– Я стараюсь. Но мне еще далеко до твоего владения их языком. С произношением совсем не ладится.
Шарики сухих листьев заалели. Танкред бросил головешку обратно в огонь.
– Перед тем как Петр отбыл, – снова заговорил он, – я слышал вашу с ним беседу о старинной политической системе…
– Демократии.
– Ты правда думаешь, что после стольких десятилетий феодального строя это еще возможно?
– Не знаю, но, похоже, он настроен попробовать. Мне кажется, он здорово переменился. Непримиримый фундаменталист, каким он был, умер на Акии. Судя по всему, он действительно хочет придать религии новый образ, сохранив послание надежды и братства, но очистив ее от напластований лжи, которые и привели, наряду со многим прочим, к этому абсурдному крестовому походу. Можно только пожелать ему успеха. А демократия представляется как раз той политической системой, которая наиболее приспособлена к сосуществованию с миролюбивой религией.
– Похоже, ты искренне в этом убежден, но где взять уверенность, что новая система так хороша, как ты говоришь?
– Согласись, что хуже предыдущей она не будет!
– Не спорю! – улыбнулся Танкред. – Но ты не ответил на мой вопрос. Мне всю жизнь твердили, что именно из-за этой системы и разразилась Война одного часа.

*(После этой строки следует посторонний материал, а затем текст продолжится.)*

-- ==== Sys2Proof/Tests/Slice0.lean ====
section
/-! SUPPORT. Small tests with expected results taken from the spec (the vector or rule is named at each),
and one witness for the hypotheses of every statement that has some. -/

namespace Sys2Proof.Tests

open Sys2Proof.Machine

set_option maxRecDepth 4000

/-! ### Helpers -/

/-- A block built with the given reserved bytes and small buffers, after reset. -/
def block (c : ReservedBytes) (outSize msgSize : Nat) : State :=
  { State.reset with cfg := { bytes := c, outSize := outSize, msgSize := msgSize } }

/-- A block of `CFG_REF` with the registers of ENC given. -/
def encAt (state : UnitState) (err : ErrorCode) (cap len : Cap) (crc : Byte) (buf : Memory) : State :=
  { block .cfgRef 16 16 with enc := { state := state, err := err, cap := cap, len := len, crc := crc, buf := buf } }

/-- A block of `CFG_REF` with the registers of DEC given. -/
def decAt (state : UnitState) (err : ErrorCode) (cap len : Cap) (crc : Byte) (esc : Bool) (buf : Memory) : State :=
  { block .cfgRef 16 16 with
    dec := { state := state, err := err, cap := cap, len := len, crc := crc, buf := buf }
    decEsc := esc }

/-- What an answer leaves in a place, if it is a next state. -/
def look {α : Type} (f : State → α) : Host.Outcome State Fault Refusal → Option α
  | .next s => some (f s)
  | .fault _ => none
  | .refused _ => none

/-- The reason of a refusal. -/
def refusalOf : Host.Outcome State Fault Refusal → Option Refusal
  | .next _ => none
  | .fault _ => none
  | .refused r => some r

/-- One step of a block to which a word is presented. -/
def present (w : Nat) (s : State) : Host.Outcome State Fault Refusal := step (s.withFetchWord 24 w)

/-! ### WellFormed: each check refuses an ill-formed term -/

/-- `20_memory.md` R40. -/
theorem test_wf_encStart_too_large : Instr.wellFormed (block .cfgRef 8 8).cfg (.encStart 9) = false := by decide

theorem test_wf_encStart_exact : Instr.wellFormed (block .cfgRef 8 8).cfg (.encStart 8) = true := by decide

/-- `20_memory.md` R40. -/
theorem test_wf_decStart_too_large : Instr.wellFormed (block .cfgRef 8 8).cfg (.decStart 9) = false := by decide

/-- `00_scope.md` R5: each of the six inequalities, broken alone. -/
theorem test_wf_bytes_distinct :
    ReservedBytes.distinctBytes 1 1 3 4 = false ∧ ReservedBytes.distinctBytes 1 2 1 4 = false ∧
    ReservedBytes.distinctBytes 1 2 3 1 = false ∧ ReservedBytes.distinctBytes 1 2 2 4 = false ∧
    ReservedBytes.distinctBytes 1 2 3 2 = false ∧ ReservedBytes.distinctBytes 1 2 3 3 = false ∧
    ReservedBytes.distinctBytes 1 2 3 4 = true := by decide

/-! ### Decoding: a word of every row, bit by bit from `30_encoding.md` R56 -/

theorem test_decode_crcClr : decode 0b000100000000000000000000 = .ok .crcClr := by decide
theorem test_decode_crcUpd : decode 0b000100010000000011110100 = .ok (.crcUpd 0xF4) := by decide
theorem test_decode_encStart : decode 0b001000001000000000000001 = .ok (.encStart 0x8001) := by decide
theorem test_decode_encPut : decode 0b001000010000000011011110 = .ok (.encPut 0xDE) := by decide
theorem test_decode_encEnd : decode 0b001000100000000000000000 = .ok .encEnd := by decide
theorem test_decode_decStart : decode 0b001100000000000000000110 = .ok (.decStart 6) := by decide
theorem test_decode_decPut : decode 0b001100010000000010000001 = .ok (.decPut 0x81) := by decide
theorem test_decode_decEnd : decode 0b001100100000000000000000 = .ok .decEnd := by decide

/-- `30_encoding.md` R57: one word of every kind of its list, and the all-zero and all-one words. -/
theorem test_decode_reserved :
    decode 0x000000 = .error .reservedUnit ∧ decode 0xFFFFFF = .error .reservedUnit ∧
    decode 0x120000 = .error .reservedFunction ∧ decode 0x230000 = .error .reservedFunction ∧
    decode 0x310100 = .error .operandNotByte ∧ decode 0x100001 = .error .operandNotZero := by decide

theorem test_decodeTableWord :
    decodeTableWord 24 0x2100DE = some (.encPut 0xDE) ∧ decodeTableWord 24 0x1210000 = some (.encPut 0) ∧
    decodeTableWord 24 0x000000 = none := by decide

/-- `30_encoding.md` R61 by hand: at CAPW 4 a 16-bit word; at CAPW 20 a 28-bit word. -/
theorem test_decodeAt :
    decodeAt 4 0x2009 = .ok (.encStart, 9) ∧ decodeAt 4 0x2010 = .error .capacityTooWide ∧
    decodeAt 20 0x20FFFFF = .ok (.encStart, 0xFFFFF) ∧ decodeAt 20 0x2100100 = .error .operandNotByte := by decide

/-! ### One step of each command (`95_test_vectors.md` sections 4 and 5, `40_crc.md` R74, R75) -/

/-- R74's example. -/
theorem test_crcClr : look (·.crc) (present 0x100000 { block .cfgRef 16 16 with crc := 0xF4 }) = some 0x00 := by decide

/-- R75's second example. -/
theorem test_crcUpd : look (·.crc) (present 0x110039 { block .cfgRef 16 16 with crc := 0xC7 }) = some 0xF4 := by decide

/-- EC2: out of `ERR`. -/
theorem test_encStart :
    look (·.enc) (present 0x200004 (encAt .err .capacityExceeded 8 8 0x24 [])) =
      some { state := .body, err := .none, cap := 4, len := 1, crc := 0x00, buf := [(0, 0x00)] } := by decide

/-- EC3: capacity 0. -/
theorem test_encStart_zero :
    look (fun s => (s.enc.state, s.enc.err, s.enc.buf)) (present 0x200000 (encAt .done .none 9 9 0x24 [])) =
      some (.err, .capacityExceeded, []) := by decide

/-- EC4: a delimiter in the payload. -/
theorem test_encPut :
    look (·.enc) (present 0x210000 (encAt .body .none 9 3 0x26 [])) =
      some { state := .body, err := .none, cap := 9, len := 5, crc := 0xF2, buf := [(3, 0x33), (4, 0x34)] } := by decide

/-- EC6: one free cell and an escape pair. -/
theorem test_encPut_overflow :
    look (fun s => (s.enc.state, s.enc.err, s.enc.crc)) (present 0x210000 (encAt .body .none 4 3 0x26 [])) =
      some (.err, .capacityExceeded, 0xF2) := by decide

/-- EC10: a checksum that must be escaped. -/
theorem test_encEnd :
    look (·.enc) (present 0x220000 (encAt .body .none 9 2 0x33 [])) =
      some { state := .done, err := .none, cap := 9, len := 5, crc := 0x33,
             buf := [(2, 0x33), (3, 0x35), (4, 0x00)] } := by decide

/-- EC9: no room for the trailing delimiter. -/
theorem test_encEnd_overflow :
    look (fun s => (s.enc.state, s.enc.err)) (present 0x220000 (encAt .body .none 8 7 0x24 [])) =
      some (.err, .capacityExceeded) := by decide

/-- DC3: in the middle of a frame, with an escape pending. -/
theorem test_decStart :
    look (fun s => (s.dec, s.decEsc)) (present 0x300000 (decAt .body .none 6 2 0x26 true [])) =
      some ({ state := .body, err := .none, cap := 0, len := 0, crc := 0x00, buf := [] }, false) := by decide

/-- DC6: the continuation that stands for `ESC`. -/
theorem test_decPut :
    look (fun s => (s.dec, s.decEsc)) (present 0x310035 (decAt .body .none 6 2 0x26 true [])) =
      some ({ state := .body, err := .none, cap := 6, len := 3, crc := 0x6B, buf := [(2, 0x33)] }, false) := by decide

/-- `60_exceptions.md` R137, D14: a bad continuation with the buffer full. -/
theorem test_decPut_bad_continuation :
    look (fun s => (s.dec.state, s.dec.err, s.decEsc)) (present 0x310036 (decAt .body .none 1 1 0x07 true [])) =
      some (.err, .malformedEscape, false) := by decide

/-- DC16: a single verified byte gives the empty payload. -/
theorem test_decEnd :
    look (fun s => (s.dec.state, s.dec.err, s.dec.len)) (present 0x320000 (decAt .body .none 6 1 0x00 false [])) =
      some (.done, .none, 0) := by decide

/-- DC14: a pending escape wins over the other tests. -/
theorem test_decEnd_pending :
    look (fun s => (s.dec.state, s.dec.err)) (present 0x320000 (decAt .body .none 6 6 0x00 true [])) =
      some (.err, .malformedEscape) := by decide

/-! ### The machine around the commands -/

/-- `30_encoding.md` R57, U8. -/
theorem test_reserved_word_refused :
    refusalOf (present 0x000000 (block .cfgRef 16 16)) = some (.reservedWord 0x000000) := by decide

/-- `20_memory.md` R40, U7. -/
theorem test_start_beyond_buffer_refused :
    refusalOf (present 0x200011 (block .cfgRef 16 16)) = some (.capacityBeyondBuffer .out 17) := by decide

/-- `70_reset_and_hazards.md` R150, R151. -/
theorem test_external_reset :
    look (fun s => (s.enc.state, s.enc.cap, s.enc.buf, s.port))
      (step { encAt .done .none 9 5 0x33 [(2, 0x33)] with port := [.reset, .command 0x100000] }) =
      some (.idle, 0, [(2, 0x33)], [.command 0x100000]) := by decide

/-- `20_memory.md` R33: `MSG[0]` of a unit in `DONE` with one payload byte (F25), and an index the platform
has no cell for. -/
theorem test_hostRead :
    (hostRead (decAt .done .none 2 1 0x00 false [(0, 0x01), (1, 0x07)]) .msg 0).toOption = some 0x01 ∧
    (hostRead (decAt .done .none 2 1 0x00 false [(0, 0x01), (1, 0x07)]) .msg 16).toOption = none := by decide

/-- The concrete vector of the source (`95_test_vectors.md` S4, S5) in the function layer. -/
theorem test_concrete_vector :
    wire .cfgRef [0xDE, 0xAD, 0x00, 0xBE, 0xEF] = [0x00, 0xDE, 0xAD, 0x33, 0x34, 0xBE, 0xEF, 0x24, 0x00] ∧
    (decodeFrame .cfgRef [0xDE, 0xAD, 0x33, 0x34, 0xBE, 0xEF, 0x24] 6).toOption =
      some [0xDE, 0xAD, 0x00, 0xBE, 0xEF] := by decide

/-- `30_encoding.md` R59, R60 with `43_frame_macros.md` R117. -/
theorem test_assemble :
    assemble "ENC.PUT 0xDE  # a byte\n\nENCODE 9, [0b1, 2]".toList =
      some [.encPut 0xDE, .encStart 9, .encPut 1, .encPut 2, .encEnd] ∧
    assemble "enc.end".toList = none ∧ assemble "CRC.UPD 256".toList = none := by decide

/-! ### Witnesses: states and operands that meet the hypotheses of each statement -/

theorem witness_EncodeOfDecodeIsTheWord : decode 0x20FFFF = .ok (.encStart 0xFFFF) := by decide

theorem witness_ReservedWordsAreRefused :
    (∀ o ∈ Op.all, (0x330000 : CommandWord) &&& o.maskWord ≠ o.matchWord) ∧
    ({ block .cfgRef 16 16 with port := [.command 0x330000] } : State).port = .command 0x330000 :: [] := by decide

/-- Operands that fit at the boundary of each form, a word that decodes, and operand bits that do not fit. -/
theorem witness_CommandWordAtEveryWidth :
    operandFits 16 .none 0 = true ∧ operandFits 4 .byte 255 = true ∧ operandFits 1 .capacity 1 = true ∧
    operandFits 20 .capacity (2 ^ 20 - 1) = true ∧
    (0x200F < 2 ^ (8 + max 4 8) ∧ decodeAt 4 0x200F = .ok (.encStart, 15)) ∧
    (16 < 2 ^ max 4 8 ∧ operandFits 4 Op.encStart.form 16 = false) ∧
    (256 < 2 ^ max 16 8 ∧ operandFits 16 Op.decPut.form 256 = false) ∧
    (1 < 2 ^ max 16 8 ∧ operandFits 16 Op.decEnd.form 1 = false) := by decide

– Чистая пропаганда! Человечество уничтожило себя не из-за демократии, а из-за глупости, вот и все. Еще больше власти, еще больше оружия, и вот в один прекрасный день все летит вверх тормашками. Демократия тут совершенно ни при чем. Когда-то о ней говорили, что она «наименее худшая» из систем. А значит, хоть она и несовершенна, ничего лучшего пока не нашли.
Танкред какое-то время обдумывал эту мысль, потом поднялся и достал нечто вроде атамидского чайника.
– Выпьем за это! Я сделаю чай.
Питье, о котором шла речь, заваривалось на траве, атамиды готовили его вечером после последней трапезы. По правде говоря, к настоящему чаю оно имело мало отношения. Однако из всего, что пили на Акии, только оно максимально напоминало чай.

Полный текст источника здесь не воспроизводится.